Autumn is upon us. For young people that means heading off to university, for politicians it’s off to party conferences. Attending a party conference bears striking similarities to fresher’s week. The parallels between university life and political conferences were most stark at Labour, which is reinventing the party conference as we know it.

The main parties’ conferences are now over and the dust is settling on the post-election landscape. The NHS’s position in that landscape is complex. The health service clearly matters to the public – according to one poll it was second only to Brexit in shaping people’s voting decisions in the last election. However, despite the service’s undoubted salience, it’s also clear that the focus of Westminster is fundamentally elsewhere. This is not surprising given scale of the Brexit agenda and the limited bandwidth of politics. More fundamentally, after seven years of austerity our political parties are struggling to find answers to the big long-term challenges facing the health and social care system, of which money is central.

The key issues

The Labour conference was a further reminder of the powerful grass roots energy that has been unleashed over the last few years. The NHS needs to take more notice of this movement. Opposition to STPs and specifically accountable care contracting models, is growing rapidly as the galvanising issue for those Labour supporters who fear that the NHS is at risk. One of the key strengths of the Five Year Forward View was the breadth and depth of support for the aims and ambitions it articulated. If support fractures, this legitimacy is lost and the political climate offers little chance of progress. NHS leaders need to reach out and address these concerns, to ensure that they have the public’s understanding and support for the transformations they want to achieve.

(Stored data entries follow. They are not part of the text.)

-- ==== Sys2Proof/Config.lean ====
section
/-! DEFINITION. The implementation parameters of R5, at the values this hardware takes. There is no other parameter, and the
spec leaves no value open that an instruction could show, so there is no free value here. -/

namespace Sys2Proof.Config

/-- `NGROUPS`: the number of 7-byte (8-cell) groups both buffers hold (R5, D2). -/
abbrev nGroups : Nat := 64

/-- `LBYTES = 7 * NGROUPS`: the capacity of the logical buffer in bytes, 448 (R5). -/
abbrev lBytes : Nat := 7 * nGroups

/-- `WBYTES = 8 * NGROUPS`: the capacity of the wire buffer in cells, 512 (R5). -/
abbrev wBytes : Nat := 8 * nGroups

/-- `VW`: the largest legal field width, in bits (R5, D3). -/
abbrev vw : Nat := 32

end Sys2Proof.Config
end

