/-! ## The step and the ports (10_state.md section 6) -/

/-- R22, R61: when the host's next transaction is a descriptor that decodes to `i`, the step is `exec i` on the state whose
transactions are the remaining ones. That the transactions stand in `host` is the model's choice (log entry 1). -/
def Obligations.StepRunsDecodedCommand : Prop :=
  ∀ (s : State) (d : Descriptor) (i : Instr) (rest : List HostAction),
    s.host = .command d :: rest → decode d = .ok i → step s = exec i { s with host := rest }

/-- The model's choice (log entry 2): with no transaction to come, a step changes nothing. -/
def Obligations.StepWithoutTransactionWaits : Prop := ∀ s : State, s.host = [] → step s = .next s

/-- R23: a read-port access answers the register's current value and changes nothing of the block, whatever F is. That the step
records the answer in `answers` is the model's choice (log entry 3). -/
def Obligations.ReadPortAnswers : Prop :=
  ∀ (s : State) (n : Fin 8) (rest : List HostAction), s.host = .read n :: rest →
    ∃ v : BitVec 64, step s = .next { s with host := rest, answers := (n, v) :: s.answers } ∧
      (n = 0 → v.toNat = (faultFlag s).toNat) ∧
      (n = 1 → v.toNat = s.err.toNat) ∧
      (n = 2 → v.toNat = s.res.toNat) ∧
      (n = 3 → v.toNat = s.llen.toNat) ∧
      (n = 4 → v.toNat = s.wlen.toNat) ∧
      (n = 5 → v = s.einfo) ∧
      (n = 6 ∨ n = 7 → v = 0)

/-- R24: reset, whatever the block was doing, makes LLEN, WLEN, RES, STATUS, ERR and EINFO 0; and so they are in the reset
state. That the host's coming transactions and its answers outlive a reset is the model's choice (log entries 1 and 3). -/
def Obligations.ResetState : Prop :=
  (∀ (s : State) (rest : List HostAction), s.host = .reset :: rest →
    ∃ t, step s = .next t ∧ t.llen = 0 ∧ t.wlen = 0 ∧ t.res = 0 ∧ t.status = 0 ∧ t.err = 0 ∧ t.einfo = 0 ∧
      t.host = rest ∧ t.answers = s.answers) ∧
  (State.reset.llen = 0 ∧ State.reset.wlen = 0 ∧ State.reset.res = 0 ∧ State.reset.status = 0 ∧ State.reset.err = 0 ∧
    State.reset.einfo = 0)

/-- R24, R120: a command that reset follows leaves no trace: the state after the reset is the one reset alone gives (the model
takes a reset between two commands, log entry 12). -/
def Obligations.ResetErasesTheCommandBefore : Prop :=
  ∀ (s t : State) (d : Descriptor) (rest : List HostAction),
    s.host = .command d :: .reset :: rest → step s = .next t → step t = step { s with host := .reset :: rest }

/-! ## Faults (60_exceptions.md) -/

/-- From R106: while F = 1 every descriptor but the well-formed FCLR, legal or illegal, changes no state at all: the step only
takes it off the port. FCLR is executed, and the read port works as always. That a step takes the transaction out of `host`, and
records what the read port returns in `answers`, is the model's choice (log entries 1 and 3). -/
def Obligations.FaultedStateDropsCommands : Prop :=
  ∀ (s : State) (d : Descriptor) (rest : List HostAction), faultFlag s = true →
    (d ≠ 0x0900000000000000 → s.host = .command d :: rest → step s = .next { s with host := rest }) ∧
    (s.host = .command 0x0900000000000000 :: rest →
      step s = .next { s with host := rest, status := 0, err := 0, einfo := 0 }) ∧
    (∀ n : Fin 8, s.host = .read n :: rest →
      step s = .next { s with host := rest, answers := (n, readPort s n) :: s.answers })

/-- R105: a faulting command has done nothing: the state after it differs from the state before in the three fault registers
only, EINFO is its whole descriptor and ERR is one of the codes 1 to 6. -/
def Obligations.FaultsArePrecise : Prop :=
  ∀ (d : Descriptor) (s t : State), faultFlag s = false → acceptCommand d s = .next t → faultFlag t = true →
    t = { s with status := 1, err := t.err, einfo := d } ∧ 1 ≤ t.err.toNat ∧ t.err.toNat ≤ 6

/-- R102: which command can raise what. The spec marks R102 as derived from R53 and the commands' rules. -/
def Obligations.CausesOfEachCommand : Prop :=
  ∀ (d : Descriptor) (s t : State), faultFlag s = false → acceptCommand d s = .next t → faultFlag t = true →
    (∀ e, decode d = .error e → t.err = 1) ∧
    (∀ off w, decode d = .ok (.extract off w) → t.err = 2 ∨ t.err = 3) ∧
    (∀ off w val, decode d = .ok (.set off w val) → t.err = 2 ∨ t.err = 3) ∧
    (decode d ≠ .ok .unpack ∧ decode d ≠ .ok .wclr ∧ decode d ≠ .ok .fclr) ∧
    (decode d = .ok .pack → t.err = 4) ∧
    (∀ n, decode d = .ok (.lclr n) → t.err = 3) ∧
    (∀ b, decode d = .ok (.wpush b) → t.err = 5 ∨ t.err = 6) ∧
    (∀ idx, decode d = .ok (.wrd idx) → t.err = 3)

/-- R103: one cause is reported, the one of the lowest code: BAD_WIDTH before RANGE, DATA7 before WFULL, ILLEGAL_CMD before
all. -/
def Obligations.LowestCauseWins : Prop :=
  ∀ s : State, faultFlag s = false →
    (∀ off w, 32 < w.toNat → 8 * s.llen.toNat < off.toNat + w.toNat →
      ∃ t, exec (.extract off w) s = .next t ∧ t.err = 2) ∧
    (∀ off w val, 32 < w.toNat → 8 * s.llen.toNat < off.toNat + w.toNat →
      ∃ t, exec (.set off w val) s = .next t ∧ t.err = 2) ∧
    (∀ b, b.getLsbD 7 = true → s.wlen.toNat = 512 → ∃ t, exec (.wpush b) s = .next t ∧ t.err = 5) ∧
    (∀ d e, decode d = .error e → ∃ t, acceptCommand d s = .next t ∧ t.err = 1)

/-- R17: F goes from 1 to 0 only by FCLR and reset, from 0 to 1 only by a command that faults, and bits 7:1 of STATUS read 0. -/
def Obligations.FaultFlagChanges : Prop :=
  ∀ (a : HostAction) (s t : State), transact a s = .next t →
    (faultFlag s = true → faultFlag t = false → a = .reset ∨ a = .command 0x0900000000000000) ∧
    (faultFlag s = false → faultFlag t = true →
      ∃ d, a = .command d ∧ t = { s with status := 1, err := t.err, einfo := d }) ∧
    (readStatus t).toNat ≤ 1

/-! ## The bit accessor (40_bit_accessor.md) -/

/-- R70, R72: EXTRACT is `op = 0x01` with `val` zero. With F = 0, EXTRACT of a field inside the logical buffer writes RES with
the field, zero-extended, and nothing else; `w > 32` faults with BAD_WIDTH; else a field that passes `8 * LLEN` faults with
RANGE. Bits count as R31 counts them (the spec's decision D4, log entry 11). -/
def Obligations.ExtractReadsField : Prop :=
  ∀ (off : BitVec 16) (w : BitVec 8) (s : State), faultFlag s = false →
    (∀ d : Descriptor, decode d = .ok (.extract off w) ↔ d = descriptor 0x01 w off 0) ∧
    (s.Inv → w.toNat ≤ 32 → off.toNat + w.toNat ≤ 8 * s.llen.toNat →
      ∃ v : BitVec 32, exec (.extract off w) s = .next { s with res := v } ∧
        (∀ i, i < w.toNat → BitAt s.lbuf (off.toNat + i) (v.getLsbD i)) ∧
        (∀ i, w.toNat ≤ i → v.getLsbD i = false)) ∧
    (32 < w.toNat →
      exec (.extract off w) s = .next { s with status := 1, err := 2, einfo := descriptor 0x01 w off 0 }) ∧
    (w.toNat ≤ 32 → 8 * s.llen.toNat < off.toNat + w.toNat →
      exec (.extract off w) s = .next { s with status := 1, err := 3, einfo := descriptor 0x01 w off 0 })

/-- R71, R72: SET is `op = 0x02` with any fields. With F = 0, SET of a field inside the logical buffer gives the field's bits
the low `w` bits of `val`, leaves every other bit, every byte the field does not touch and every other register; the faults are
those of EXTRACT. Bits count as R31 counts them (the spec's decision D4, log entry 11). -/
def Obligations.SetWritesField : Prop :=
  ∀ (off : BitVec 16) (w : BitVec 8) (val : BitVec 32) (s : State), faultFlag s = false →
    (∀ d : Descriptor, decode d = .ok (.set off w val) ↔ d = descriptor 0x02 w off val) ∧
    (s.Inv → w.toNat ≤ 32 → off.toNat + w.toNat ≤ 8 * s.llen.toNat →
      ∃ m, exec (.set off w val) s = .next { s with lbuf := m } ∧
        (∀ i, i < w.toNat → BitAt m (off.toNat + i) (val.getLsbD i)) ∧
        (∀ a v, a < off.toNat ∨ off.toNat + w.toNat ≤ a → BitAt s.lbuf a v → BitAt m a v) ∧
        (∀ c, (∀ i, i < w.toNat → (off.toNat + i) / 8 ≠ c) → m.read c = s.lbuf.read c)) ∧
    (32 < w.toNat →
      exec (.set off w val) s = .next { s with status := 1, err := 2, einfo := descriptor 0x02 w off val }) ∧
    (w.toNat ≤ 32 → 8 * s.llen.toNat < off.toNat + w.toNat →
      exec (.set off w val) s = .next { s with status := 1, err := 3, einfo := descriptor 0x02 w off val })

/-- R56: `w = 0` is legal and still checks `off <= 8*LLEN`: EXTRACT writes 0 to RES, SET writes nothing; a `w` of 33 to 255 is a
legal encoding that faults with BAD_WIDTH. -/
def Obligations.WidthValues : Prop :=
  ∀ (off : BitVec 16) (w : BitVec 8) (val : BitVec 32) (s : State), faultFlag s = false →
    (s.LengthsLegal → off.toNat ≤ 8 * s.llen.toNat →
      exec (.extract off 0) s = .next { s with res := 0 } ∧ exec (.set off 0 val) s = .next s) ∧
    (8 * s.llen.toNat < off.toNat →
      exec (.extract off 0) s = .next { s with status := 1, err := 3, einfo := descriptor 0x01 0 off 0 } ∧
      exec (.set off 0 val) s = .next { s with status := 1, err := 3, einfo := descriptor 0x02 0 off val }) ∧
    (32 < w.toNat →
      decode (descriptor 0x01 w off 0) = .ok (.extract off w) ∧ decode (descriptor 0x02 w off val) = .ok (.set off w val) ∧
      exec (.extract off w) s = .next { s with status := 1, err := 2, einfo := descriptor 0x01 w off 0 } ∧
      exec (.set off w val) s = .next { s with status := 1, err := 2, einfo := descriptor 0x02 w off val })

/-- R73: after `SET off, w, val` then `EXTRACT off, w`, RES is `val mod 2^w`. -/
def Obligations.SetThenExtract : Prop :=
  ∀ (off : BitVec 16) (w : BitVec 8) (val : BitVec 32) (s : State), s.Inv → faultFlag s = false → w.toNat ≤ 32 →
    off.toNat + w.toNat ≤ 8 * s.llen.toNat →
    ∃ t u, exec (.set off w val) s = .next t ∧ exec (.extract off w) t = .next u ∧
      u.res.toNat = val.toNat % 2 ^ w.toNat

/-- R74: two SETs on disjoint ranges, an empty range being disjoint from every other, commute: both orders complete in the same
state. -/
def Obligations.DisjointSetsCommute : Prop :=
  ∀ (off off' : BitVec 16) (w w' : BitVec 8) (val val' : BitVec 32) (s : State), s.Inv → faultFlag s = false →
    w.toNat ≤ 32 → w'.toNat ≤ 32 →
    off.toNat + w.toNat ≤ 8 * s.llen.toNat → off'.toNat + w'.toNat ≤ 8 * s.llen.toNat →
    off.toNat + w.toNat ≤ off'.toNat ∨ off'.toNat + w'.toNat ≤ off.toNat ∨ w.toNat = 0 ∨ w'.toNat = 0 →
    ∃ t t' u, exec (.set off w val) s = .next t ∧ exec (.set off' w' val') t = .next u ∧
      exec (.set off' w' val') s = .next t' ∧ exec (.set off w val) t' = .next u

/-- R74: a SET on a range disjoint from an EXTRACT's range (an empty range is disjoint from every other) does not change that
EXTRACT's result. -/
def Obligations.DisjointSetKeepsExtract : Prop :=
  ∀ (off off' : BitVec 16) (w w' : BitVec 8) (val : BitVec 32) (s : State), s.Inv → faultFlag s = false →
    w.toNat ≤ 32 → w'.toNat ≤ 32 →
    off.toNat + w.toNat ≤ 8 * s.llen.toNat → off'.toNat + w'.toNat ≤ 8 * s.llen.toNat →
    off.toNat + w.toNat ≤ off'.toNat ∨ off'.toNat + w'.toNat ≤ off.toNat ∨ w.toNat = 0 ∨ w'.toNat = 0 →
    ∃ t u u', exec (.set off w val) s = .next t ∧ exec (.extract off' w') s = .next u ∧
      exec (.extract off' w') t = .next u' ∧ u'.res = u.res

/-- R71, R75: SET uses the low `w` bits of `val` only. -/
def Obligations.SetIgnoresHighBits : Prop :=
  ∀ (off : BitVec 16) (w : BitVec 8) (val val' : BitVec 32) (s : State), w.toNat ≤ 32 →
    off.toNat + w.toNat ≤ 8 * s.llen.toNat → val.toNat % 2 ^ w.toNat = val'.toNat % 2 ^ w.toNat →
    exec (.set off w val) s = exec (.set off w val') s

/-- R32: a byte-aligned field of `n` bytes, `n` up to 4, is read in little-endian byte order. The spec marks R32 as derived from
R31. -/
def Obligations.AlignedFieldsAreLittleEndian : Prop :=
  ∀ (off : BitVec 16) (w : BitVec 8) (i n : Nat) (b : Nat → Byte) (s : State), s.Inv → faultFlag s = false → n ≤ 4 →
    off.toNat = 8 * i → w.toNat = 8 * n → i + n ≤ s.llen.toNat → (∀ j, j < n → s.lbuf.read (i + j) = some (b j)) →
    ∃ v : BitVec 32, exec (.extract off w) s = .next { s with res := v } ∧
      v.toNat = ((List.range n).map (fun j => (b j).toNat * 256 ^ j)).sum

/-- R76: the byte-window form. MemRead is the window of five bytes shifted and cut; after MemWrite each byte of the window below
LLEN is the corresponding byte of the masked window. The spec marks R76 as derived from R31, R33 and R34. -/
def Obligations.WindowForm : Prop :=
  ∀ (m : Memory 8) (len k w : Nat) (val : BitVec 32), w ≤ 32 → k + w ≤ 8 * len →
    let byte : Nat → Nat := fun i => if i < len then (m.at i).toNat else 0
    let win : Nat := byte (k / 8) + byte (k / 8 + 1) * 2 ^ 8 + byte (k / 8 + 2) * 2 ^ 16 + byte (k / 8 + 3) * 2 ^ 24 +
      byte (k / 8 + 4) * 2 ^ 32
    let mask : BitVec 40 := BitVec.ofNat 40 ((2 ^ w - 1) * 2 ^ (k % 8))
    let win' : BitVec 40 := (BitVec.ofNat 40 win &&& ~~~mask) ||| BitVec.ofNat 40 ((val.toNat % 2 ^ w) * 2 ^ (k % 8))
    memRead m k w = win / 2 ^ (k % 8) % 2 ^ w ∧
    ∀ j, j < 5 → k / 8 + j < len → (memWrite m k val w).at (k / 8 + j) = win'.extractLsb' (8 * j) 8

/-! ## The packer (41_packer.md) -/

/-- R80: UNPACK is the one descriptor 0x0300000000000000. With F = 0, it writes the bytes of every full group and of the partial
one, sets LLEN to their number, and changes nothing else. The placement is R82's (the spec's decision D5, log entry 11). -/
def Obligations.UnpackResult : Prop :=
  ∀ s : State, s.Inv → faultFlag s = false →
    let n := s.wlen.toNat
    let len := 7 * (n / 8) + (if 2 ≤ n % 8 then n % 8 - 1 else 0)
    (∀ d : Descriptor, decode d = .ok .unpack ↔ d = 0x0300000000000000) ∧
    ∃ m, exec .unpack s = .next { s with lbuf := m, llen := BitVec.ofNat 16 len } ∧
      (∀ g j, g < n / 8 → j < 7 → ∃ p q, s.wbuf.read (8 * g + j) = some p ∧ s.wbuf.read (8 * g + j + 1) = some q ∧
        m.read (7 * g + j) = some (BitVec.ofNat 8 (((p.toNat >>> j) ||| (q.toNat <<< (7 - j))) &&& 0xFF))) ∧
      (∀ j, 2 ≤ n % 8 → j + 2 ≤ n % 8 → ∃ p q, s.wbuf.read (8 * (n / 8) + j) = some p ∧
        s.wbuf.read (8 * (n / 8) + j + 1) = some q ∧
        m.read (7 * (n / 8) + j) = some (BitVec.ofNat 8 (((p.toNat >>> j) ||| (q.toNat <<< (7 - j))) &&& 0xFF))) ∧
      (∀ a, len ≤ a → m.read a = s.lbuf.read a)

Winter and workforce were the hot topics of the front bench conference speeches and loomed large in the fringe events. The Conservatives and Labour had positive announcements that are hard to oppose. Labour arguing for more money to help the system manage winter pressures. The Conservatives for the expansion of nurse training places and nursing associate apprenticeships. Both parties were clear that the centrally imposed pay cap has reached the end of the road.

The next big political event is the Chancellor’s budget statement on 22 November. Philip Hammond’s speech included no mention of either health or social care. He can’t maintain that silence in next month’s budget and will have to fill in the space left hanging after conference.

He needs to fulfil the expectations that have been raised for extra capital and resource funding. This month’s release of the latest capital investment data from the wonderfully named ERIC survey shows the reliance on capital funds to bail out revenue overspends is not sustainable. Across the NHS spending on equipment fell by almost a quarter last year.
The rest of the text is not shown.